Exercise details
Give again, unaltered, the lines of the listing below that run from the line having "variable (h_MTR_RAWDELL : P.regs" through the line having "variable (h_SIG_STAT : P.regs".

* * * * * * *

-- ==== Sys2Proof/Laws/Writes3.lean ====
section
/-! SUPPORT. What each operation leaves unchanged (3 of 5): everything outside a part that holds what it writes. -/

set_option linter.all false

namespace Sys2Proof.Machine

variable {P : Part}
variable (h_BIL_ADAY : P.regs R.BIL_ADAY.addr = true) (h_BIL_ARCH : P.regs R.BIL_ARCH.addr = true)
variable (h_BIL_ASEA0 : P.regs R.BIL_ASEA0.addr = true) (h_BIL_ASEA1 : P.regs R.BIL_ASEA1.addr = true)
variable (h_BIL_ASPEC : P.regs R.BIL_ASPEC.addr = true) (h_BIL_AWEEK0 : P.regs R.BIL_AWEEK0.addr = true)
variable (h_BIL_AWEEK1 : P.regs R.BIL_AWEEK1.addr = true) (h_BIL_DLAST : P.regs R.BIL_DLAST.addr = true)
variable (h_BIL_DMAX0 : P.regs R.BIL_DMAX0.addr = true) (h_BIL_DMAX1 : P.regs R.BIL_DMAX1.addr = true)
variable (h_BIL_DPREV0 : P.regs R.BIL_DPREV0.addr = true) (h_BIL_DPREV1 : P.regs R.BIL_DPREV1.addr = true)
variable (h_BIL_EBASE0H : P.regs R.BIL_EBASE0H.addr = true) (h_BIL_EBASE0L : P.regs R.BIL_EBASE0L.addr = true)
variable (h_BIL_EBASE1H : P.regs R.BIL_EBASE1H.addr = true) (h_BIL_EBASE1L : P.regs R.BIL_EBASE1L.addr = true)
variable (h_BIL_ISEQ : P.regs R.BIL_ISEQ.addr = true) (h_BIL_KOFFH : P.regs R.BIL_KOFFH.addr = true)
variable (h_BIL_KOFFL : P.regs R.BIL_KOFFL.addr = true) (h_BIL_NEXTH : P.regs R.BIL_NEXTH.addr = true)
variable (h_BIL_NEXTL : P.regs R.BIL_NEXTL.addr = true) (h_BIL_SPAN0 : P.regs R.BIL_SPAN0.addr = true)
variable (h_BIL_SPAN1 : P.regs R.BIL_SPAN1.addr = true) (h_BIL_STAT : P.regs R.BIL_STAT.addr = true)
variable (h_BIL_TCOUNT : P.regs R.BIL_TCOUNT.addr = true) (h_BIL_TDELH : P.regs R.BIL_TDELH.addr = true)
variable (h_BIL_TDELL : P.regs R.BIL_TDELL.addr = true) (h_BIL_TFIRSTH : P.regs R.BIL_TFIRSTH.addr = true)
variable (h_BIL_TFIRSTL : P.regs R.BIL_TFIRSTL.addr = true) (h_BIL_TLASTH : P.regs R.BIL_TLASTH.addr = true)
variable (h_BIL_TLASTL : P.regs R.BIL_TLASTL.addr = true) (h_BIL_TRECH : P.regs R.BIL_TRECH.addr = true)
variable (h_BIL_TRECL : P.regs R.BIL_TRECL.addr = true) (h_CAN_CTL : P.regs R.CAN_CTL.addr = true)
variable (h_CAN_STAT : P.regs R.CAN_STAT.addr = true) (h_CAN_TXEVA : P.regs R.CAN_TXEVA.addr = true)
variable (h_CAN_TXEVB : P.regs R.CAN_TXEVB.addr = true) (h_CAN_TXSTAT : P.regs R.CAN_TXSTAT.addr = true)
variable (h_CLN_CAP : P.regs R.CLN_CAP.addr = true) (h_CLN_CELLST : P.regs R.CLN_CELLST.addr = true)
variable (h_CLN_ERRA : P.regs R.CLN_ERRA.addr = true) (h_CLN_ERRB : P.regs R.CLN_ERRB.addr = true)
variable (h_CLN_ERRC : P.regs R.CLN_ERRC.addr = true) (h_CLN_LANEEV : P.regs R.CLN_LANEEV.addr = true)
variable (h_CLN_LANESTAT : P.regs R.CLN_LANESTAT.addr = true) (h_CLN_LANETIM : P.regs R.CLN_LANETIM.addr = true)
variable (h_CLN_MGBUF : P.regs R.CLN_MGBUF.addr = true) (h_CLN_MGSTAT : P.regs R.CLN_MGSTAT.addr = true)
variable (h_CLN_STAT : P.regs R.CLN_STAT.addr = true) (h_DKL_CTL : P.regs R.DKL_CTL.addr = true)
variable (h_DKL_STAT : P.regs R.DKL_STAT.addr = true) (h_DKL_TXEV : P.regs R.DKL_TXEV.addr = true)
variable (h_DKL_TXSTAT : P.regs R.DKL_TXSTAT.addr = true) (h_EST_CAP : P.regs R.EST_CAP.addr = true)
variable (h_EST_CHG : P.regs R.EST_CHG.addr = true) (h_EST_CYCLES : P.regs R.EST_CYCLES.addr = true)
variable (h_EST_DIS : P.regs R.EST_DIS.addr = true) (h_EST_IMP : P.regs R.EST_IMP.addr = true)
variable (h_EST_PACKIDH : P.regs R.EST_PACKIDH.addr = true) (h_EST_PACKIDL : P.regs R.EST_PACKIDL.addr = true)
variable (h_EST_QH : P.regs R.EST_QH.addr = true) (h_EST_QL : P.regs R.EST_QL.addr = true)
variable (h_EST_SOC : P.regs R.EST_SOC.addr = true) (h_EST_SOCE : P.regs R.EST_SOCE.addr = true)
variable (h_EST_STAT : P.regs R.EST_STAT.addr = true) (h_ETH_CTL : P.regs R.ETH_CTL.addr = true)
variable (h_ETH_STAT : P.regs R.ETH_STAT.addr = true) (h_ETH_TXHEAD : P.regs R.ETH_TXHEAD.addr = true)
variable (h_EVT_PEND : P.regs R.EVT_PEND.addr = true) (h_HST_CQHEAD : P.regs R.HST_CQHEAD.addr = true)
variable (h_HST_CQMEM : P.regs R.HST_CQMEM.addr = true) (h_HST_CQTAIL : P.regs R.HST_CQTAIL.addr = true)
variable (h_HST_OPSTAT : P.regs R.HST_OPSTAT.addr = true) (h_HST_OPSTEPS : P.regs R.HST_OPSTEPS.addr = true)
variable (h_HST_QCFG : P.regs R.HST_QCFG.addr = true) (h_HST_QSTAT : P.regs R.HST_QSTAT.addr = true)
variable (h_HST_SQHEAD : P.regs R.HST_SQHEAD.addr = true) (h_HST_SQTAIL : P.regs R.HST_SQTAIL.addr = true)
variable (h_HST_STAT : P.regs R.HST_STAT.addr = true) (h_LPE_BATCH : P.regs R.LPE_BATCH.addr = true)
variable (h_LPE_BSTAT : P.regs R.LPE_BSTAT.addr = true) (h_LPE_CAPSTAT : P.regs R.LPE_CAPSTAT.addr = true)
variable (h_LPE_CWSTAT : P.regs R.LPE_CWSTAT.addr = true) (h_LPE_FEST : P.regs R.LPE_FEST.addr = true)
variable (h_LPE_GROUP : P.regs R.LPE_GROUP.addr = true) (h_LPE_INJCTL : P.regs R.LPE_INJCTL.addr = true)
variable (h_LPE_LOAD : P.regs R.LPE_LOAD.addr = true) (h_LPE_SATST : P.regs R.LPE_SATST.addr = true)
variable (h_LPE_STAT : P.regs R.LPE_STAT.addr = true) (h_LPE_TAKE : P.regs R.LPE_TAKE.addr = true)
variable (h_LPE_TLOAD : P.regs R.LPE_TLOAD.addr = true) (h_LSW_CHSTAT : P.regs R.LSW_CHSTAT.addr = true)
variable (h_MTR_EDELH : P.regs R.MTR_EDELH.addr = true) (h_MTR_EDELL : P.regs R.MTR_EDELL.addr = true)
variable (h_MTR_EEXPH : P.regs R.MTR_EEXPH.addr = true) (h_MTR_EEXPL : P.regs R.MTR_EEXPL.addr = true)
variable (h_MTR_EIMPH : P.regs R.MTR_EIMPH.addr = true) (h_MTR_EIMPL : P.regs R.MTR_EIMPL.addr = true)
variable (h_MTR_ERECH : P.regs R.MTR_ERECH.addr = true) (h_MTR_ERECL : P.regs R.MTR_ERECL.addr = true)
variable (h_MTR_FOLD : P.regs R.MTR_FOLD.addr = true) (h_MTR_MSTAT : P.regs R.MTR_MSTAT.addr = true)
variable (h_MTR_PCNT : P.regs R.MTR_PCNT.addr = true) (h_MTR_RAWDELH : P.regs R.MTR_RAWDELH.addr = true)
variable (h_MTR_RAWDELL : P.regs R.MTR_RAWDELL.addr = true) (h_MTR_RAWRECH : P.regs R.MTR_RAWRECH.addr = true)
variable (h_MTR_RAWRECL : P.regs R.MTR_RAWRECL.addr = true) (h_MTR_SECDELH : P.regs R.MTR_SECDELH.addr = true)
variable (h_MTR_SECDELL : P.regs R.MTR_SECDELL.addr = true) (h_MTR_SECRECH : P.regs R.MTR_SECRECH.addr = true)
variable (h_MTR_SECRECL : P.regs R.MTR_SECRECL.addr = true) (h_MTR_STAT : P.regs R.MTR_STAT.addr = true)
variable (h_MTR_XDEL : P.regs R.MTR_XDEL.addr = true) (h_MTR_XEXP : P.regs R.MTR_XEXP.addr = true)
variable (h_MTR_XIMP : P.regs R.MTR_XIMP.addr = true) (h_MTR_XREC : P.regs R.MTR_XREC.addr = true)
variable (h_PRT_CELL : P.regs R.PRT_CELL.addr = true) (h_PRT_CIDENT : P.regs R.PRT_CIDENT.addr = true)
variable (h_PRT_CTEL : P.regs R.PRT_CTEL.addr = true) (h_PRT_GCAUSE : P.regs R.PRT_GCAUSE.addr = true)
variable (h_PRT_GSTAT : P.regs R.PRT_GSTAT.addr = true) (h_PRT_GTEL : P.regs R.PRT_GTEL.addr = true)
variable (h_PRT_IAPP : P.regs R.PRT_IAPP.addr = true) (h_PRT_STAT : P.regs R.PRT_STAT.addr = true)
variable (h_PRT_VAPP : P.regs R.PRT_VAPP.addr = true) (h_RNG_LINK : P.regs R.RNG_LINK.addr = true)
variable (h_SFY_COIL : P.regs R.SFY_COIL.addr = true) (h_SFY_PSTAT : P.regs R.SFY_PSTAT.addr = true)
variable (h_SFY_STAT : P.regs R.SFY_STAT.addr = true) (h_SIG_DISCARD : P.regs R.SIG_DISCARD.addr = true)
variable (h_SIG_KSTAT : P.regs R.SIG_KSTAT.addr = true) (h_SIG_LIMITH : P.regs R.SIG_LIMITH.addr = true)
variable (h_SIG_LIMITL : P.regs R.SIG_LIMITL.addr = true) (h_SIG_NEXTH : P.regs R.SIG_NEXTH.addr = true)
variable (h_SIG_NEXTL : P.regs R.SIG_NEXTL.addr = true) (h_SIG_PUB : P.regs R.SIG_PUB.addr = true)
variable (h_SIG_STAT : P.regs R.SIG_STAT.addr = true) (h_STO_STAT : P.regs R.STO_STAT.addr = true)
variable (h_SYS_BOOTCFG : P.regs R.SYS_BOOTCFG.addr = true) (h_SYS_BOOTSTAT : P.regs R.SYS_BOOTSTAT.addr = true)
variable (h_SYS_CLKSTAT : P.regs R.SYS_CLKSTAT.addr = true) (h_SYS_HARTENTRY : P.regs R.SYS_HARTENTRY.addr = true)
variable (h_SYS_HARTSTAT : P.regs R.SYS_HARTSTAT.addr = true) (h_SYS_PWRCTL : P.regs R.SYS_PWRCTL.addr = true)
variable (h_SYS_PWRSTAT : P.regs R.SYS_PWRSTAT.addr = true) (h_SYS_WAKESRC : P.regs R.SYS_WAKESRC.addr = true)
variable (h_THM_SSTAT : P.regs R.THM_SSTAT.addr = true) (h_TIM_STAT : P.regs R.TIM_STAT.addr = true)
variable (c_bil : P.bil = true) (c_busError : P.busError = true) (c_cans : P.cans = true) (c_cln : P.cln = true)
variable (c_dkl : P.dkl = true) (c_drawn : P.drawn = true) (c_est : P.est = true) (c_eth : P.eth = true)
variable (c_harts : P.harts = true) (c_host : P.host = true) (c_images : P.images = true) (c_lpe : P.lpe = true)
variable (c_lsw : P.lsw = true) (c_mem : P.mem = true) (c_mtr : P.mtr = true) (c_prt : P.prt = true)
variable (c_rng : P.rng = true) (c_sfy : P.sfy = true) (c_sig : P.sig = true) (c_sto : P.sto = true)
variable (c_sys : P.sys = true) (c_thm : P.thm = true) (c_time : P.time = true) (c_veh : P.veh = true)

* * * * * * *

Solution for this task
variable (h_MTR_RAWDELL : P.regs R.MTR_RAWDELL.addr = true) (h_MTR_RAWRECH : P.regs R.MTR_RAWRECH.addr = true)
variable (h_MTR_RAWRECL : P.regs R.MTR_RAWRECL.addr = true) (h_MTR_SECDELH : P.regs R.MTR_SECDELH.addr = true)
variable (h_MTR_SECDELL : P.regs R.MTR_SECDELL.addr = true) (h_MTR_SECRECH : P.regs R.MTR_SECRECH.addr = true)
variable (h_MTR_SECRECL : P.regs R.MTR_SECRECL.addr = true) (h_MTR_STAT : P.regs R.MTR_STAT.addr = true)
variable (h_MTR_XDEL : P.regs R.MTR_XDEL.addr = true) (h_MTR_XEXP : P.regs R.MTR_XEXP.addr = true)
variable (h_MTR_XIMP : P.regs R.MTR_XIMP.addr = true) (h_MTR_XREC : P.regs R.MTR_XREC.addr = true)
variable (h_PRT_CELL : P.regs R.PRT_CELL.addr = true) (h_PRT_CIDENT : P.regs R.PRT_CIDENT.addr = true)
variable (h_PRT_CTEL : P.regs R.PRT_CTEL.addr = true) (h_PRT_GCAUSE : P.regs R.PRT_GCAUSE.addr = true)
variable (h_PRT_GSTAT : P.regs R.PRT_GSTAT.addr = true) (h_PRT_GTEL : P.regs R.PRT_GTEL.addr = true)
variable (h_PRT_IAPP : P.regs R.PRT_IAPP.addr = true) (h_PRT_STAT : P.regs R.PRT_STAT.addr = true)
variable (h_PRT_VAPP : P.regs R.PRT_VAPP.addr = true) (h_RNG_LINK : P.regs R.RNG_LINK.addr = true)
variable (h_SFY_COIL : P.regs R.SFY_COIL.addr = true) (h_SFY_PSTAT : P.regs R.SFY_PSTAT.addr = true)
variable (h_SFY_STAT : P.regs R.SFY_STAT.addr = true) (h_SIG_DISCARD : P.regs R.SIG_DISCARD.addr = true)
variable (h_SIG_KSTAT : P.regs R.SIG_KSTAT.addr = true) (h_SIG_LIMITH : P.regs R.SIG_LIMITH.addr = true)
variable (h_SIG_LIMITL : P.regs R.SIG_LIMITL.addr = true) (h_SIG_NEXTH : P.regs R.SIG_NEXTH.addr = true)
variable (h_SIG_NEXTL : P.regs R.SIG_NEXTL.addr = true) (h_SIG_PUB : P.regs R.SIG_PUB.addr = true)
variable (h_SIG_STAT : P.regs R.SIG_STAT.addr = true) (h_STO_STAT : P.regs R.STO_STAT.addr = true)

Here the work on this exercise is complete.